A liberdade não é dada, nem é absoluta. Precisamos trabalhar para isso.
Na parashá Va'era lemos pela
primeira vez, não sobre o Faraó endurecendo seu coração, mas sobre Elohim
fazendo isso: "Eu endurecerei o coração do Faraó", disse Elohim a
Moisés, "e multiplicarei Meus sinais e maravilhas na terra do Egito"
(Ex. 7:3). E assim, de fato, encontramos na sexta praga, furúnculos (Ex. 9:12),
na oitava, gafanhotos (Ex. 10: 1,20), e na décima, a morte dos primogênitos
(Ex. 11:10).

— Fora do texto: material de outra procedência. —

/-- R51, R52, R94: MFC and MTC complete for every listed control register in system mode: MFC reads it, reading `cx.icount` latches
`cx.icounth` and reading `cx.lerr` clears it; MTC writes the fields it has, and nothing where it is read-only. An unlisted number raises
ILLEGAL with reason 6. R51: a task-mode access to a control register that its row does not permit raises PRIVILEGE.
Model choices: log entries 18 and 25. -/
def Obligations.ControlRegisterInstructionsComplete : Prop :=
  (∀ (c : CoreId) (d a : RegNo) (s : State), s.ready c = true → (s.core c).sys = true →
     (∀ r ∈ ([(0, fun k => k.mode), (1, fun k => k.cause), (2, fun k => k.epc), (3, fun k => k.eaddr), (4, fun k => k.est),
         (5, fun k => k.vec), (6, fun k => k.scratch0), (7, fun k => k.scratch1), (9, fun k => k.budget), (11, fun k => k.icounth),
         (12, fun k => k.sat), (14, fun k => k.st), (32, fun k => k.item), (33, fun k => k.takepc),
         (34, fun k => k.popen)] : List (Nat × (Core → Word))),
       exec (.mfc c d (BitVec.ofNat 6 r.1)) s = .next (s.retires c [d] fun k => k.wr d (r.2 k))) ∧
     exec (.mfc c d 8) s = .next (s.retires c [d] fun k =>
       k.wr d (BitVec.ofNat 32 (c.val + c.val / 6 * 2 ^ 8 + s.groupOf c * 2 ^ 12))) ∧
     exec (.mfc c d 10) s = .next (s.retires c [d] fun k =>
       ({ k with icounth := BitVec.ofNat 32 (k.icount / 2 ^ 32) } : Core).wr d (BitVec.ofNat 32 k.icount)) ∧
     exec (.mfc c d 13) s = .next (s.retires c [d] fun k => ({ k with lerr := 0 } : Core).wr d k.lerr) ∧
     ((s.fed c [d]).loads = [] → exec (.mfc c d 35) s = .next (s.retires c [d] fun k => k.wr d k.lstat)) ∧
     (∀ r ∈ ([(0, fun k v => { k with mode := v &&& 0xF ||| 1 }), (1, fun k v => { k with cause := v &&& 0xFFFF03FF }),
         (2, fun k v => { k with epc := v }), (3, fun k v => { k with eaddr := v }), (4, fun k v => { k with est := v &&& 0x1F }),
         (5, fun k v => { k with vec := v &&& 0xFFFFFF00 }), (6, fun k v => { k with scratch0 := v }),
         (7, fun k v => { k with scratch1 := v }), (8, fun k _ => k), (9, fun k v => { k with budget := v }), (10, fun k _ => k),
         (11, fun k _ => k), (12, fun k v => { k with sat := v &&& 1 }), (13, fun k _ => k), (14, fun k v => { k with st := v &&& 0x1F }),
         (32, fun k _ => k), (33, fun k _ => k), (34, fun k _ => k),
         (35, fun k v => { k with lstat := v &&& 7 })] : List (Nat × (Core → Word → Core))),
       exec (.mtc c a (BitVec.ofNat 6 r.1)) s = .next (s.retires c [a] fun k => r.2 k (k.rd a))) ∧
     (∀ n : BitVec 6, 15 ≤ n.toNat ∧ n.toNat < 32 ∨ 36 ≤ n.toNat →
       exec (.mfc c d n) s = .next (s.raises c [d] 0x01 6 0) ∧ exec (.mtc c a n) s = .next (s.raises c [a] 0x01 6 0))) ∧
  (∀ (c : CoreId) (d a : RegNo) (s : State), s.ready c = true → (s.core c).sys = false →
     (∀ n ∈ [1, 2, 3, 4, 5, 6, 7, 9, 13, 33], exec (.mfc c d (BitVec.ofNat 6 n)) s = .next (s.raises c [d] 0x02 0 0)) ∧
     (∀ n ∈ [0, 1, 2, 3, 4, 5, 6, 7, 8, 9, 10, 11, 13, 32, 33, 34],
       exec (.mtc c a (BitVec.ofNat 6 n)) s = .next (s.raises c [a] 0x02 0 0)))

Em cada caso, o endurecimento é atribuído a Elohim.
Daí o problema que perturbou os
sábios e comentaristas posteriores: se Elohim era a causa e Faraó apenas seu
veículo passivo, qual era o seu pecado? Ele não tinha escolha, responsabilidade
ou culpa. Os comentaristas dão uma ampla gama de respostas:
1: A perda do livre arbítrio do
Faraó durante as últimas cinco pragas foi uma punição por sua obstinação nas
cinco primeiras, onde ele agiu livremente. [1]
2: O verbo relevante não
significa "endurecer", mas "fortalecer". Elohim não estava
tirando o livre arbítrio de Faraó, mas, ao contrário, preservando-o em face dos
desastres devastadores que atingiam o Egito. [2]
3: Elohim é um parceiro em todas
as ações humanas, mas geralmente atribuímos um ato a Elohim se ele parecer
inexplicável em termos humanos comuns. O Faraó agiu livremente em todas as
partes, mas foi apenas durante as últimas cinco pragas que seu comportamento
foi tão estranho que foi atribuído a Elohim. [3]
Observe como os comentaristas
relutaram em aceitar o texto na sua literalidade, e com razão, porque o
livre-arbítrio é uma das crenças fundamentais do Judaísmo. Maimônides explica o
porquê: Se não tivéssemos livre arbítrio, não haveria, diz ele, nenhum sentido
para os mandamentos e proibições, já que nos comportaríamos como fomos
predestinados, independentemente do que seja a lei. Nem haveria qualquer justiça
na recompensa ou punição, visto que nem o justo nem o transgressor são livres
para serem diferentes do que são. [4]
Portanto, o problema é antigo.
[5] Mas tornou-se muito mais saliente nos tempos modernos por causa do simples
acúmulo de desafios à crença na liberdade humana. Marx disse que a história é
formada pelo jogo das forças econômicas. Freud argumentou que somos o que somos
por causa de impulsos inconscientes. Os neodarwinistas dizem que,
independentemente de como racionalizamos nosso comportamento, fazemos o que
fazemos porque as pessoas que se comportaram dessa maneira no passado
sobreviveram para entregar seus genes às gerações futuras. Mais recentemente,
neurocientistas mostraram, usando varreduras de FMRI, que em alguns casos nosso
cérebro registra uma decisão até sete segundos antes de estarmos conscientes
dela. [6]
Tudo isso é interessante e
importante, mas os secularistas contemporâneos geralmente não conseguem ver o
que os antigos sábios sabiam: que, se realmente nos falta o livre-arbítrio,
todo o nosso senso do que é ser humano se desintegrará em pó. Existe uma
contradição flagrante no cerne de nossa cultura. Por um lado, os secularistas
acreditam que nada deve restringir nossa liberdade de escolher fazer o que
quisermos fazer, ou sermos o que quisermos, desde que não prejudiquemos os
outros. Seu valor supremo é a escolha autônoma. Por outro lado, os secularistas
nos dizem que a liberdade humana não existe. Por que, então, deveríamos invocar
a liberdade de escolha como um valor se, de acordo com a ciência, isso é uma
ilusão?
Se o determinismo rígido for
verdadeiro, não há razão para honrar a liberdade ou criar uma sociedade livre.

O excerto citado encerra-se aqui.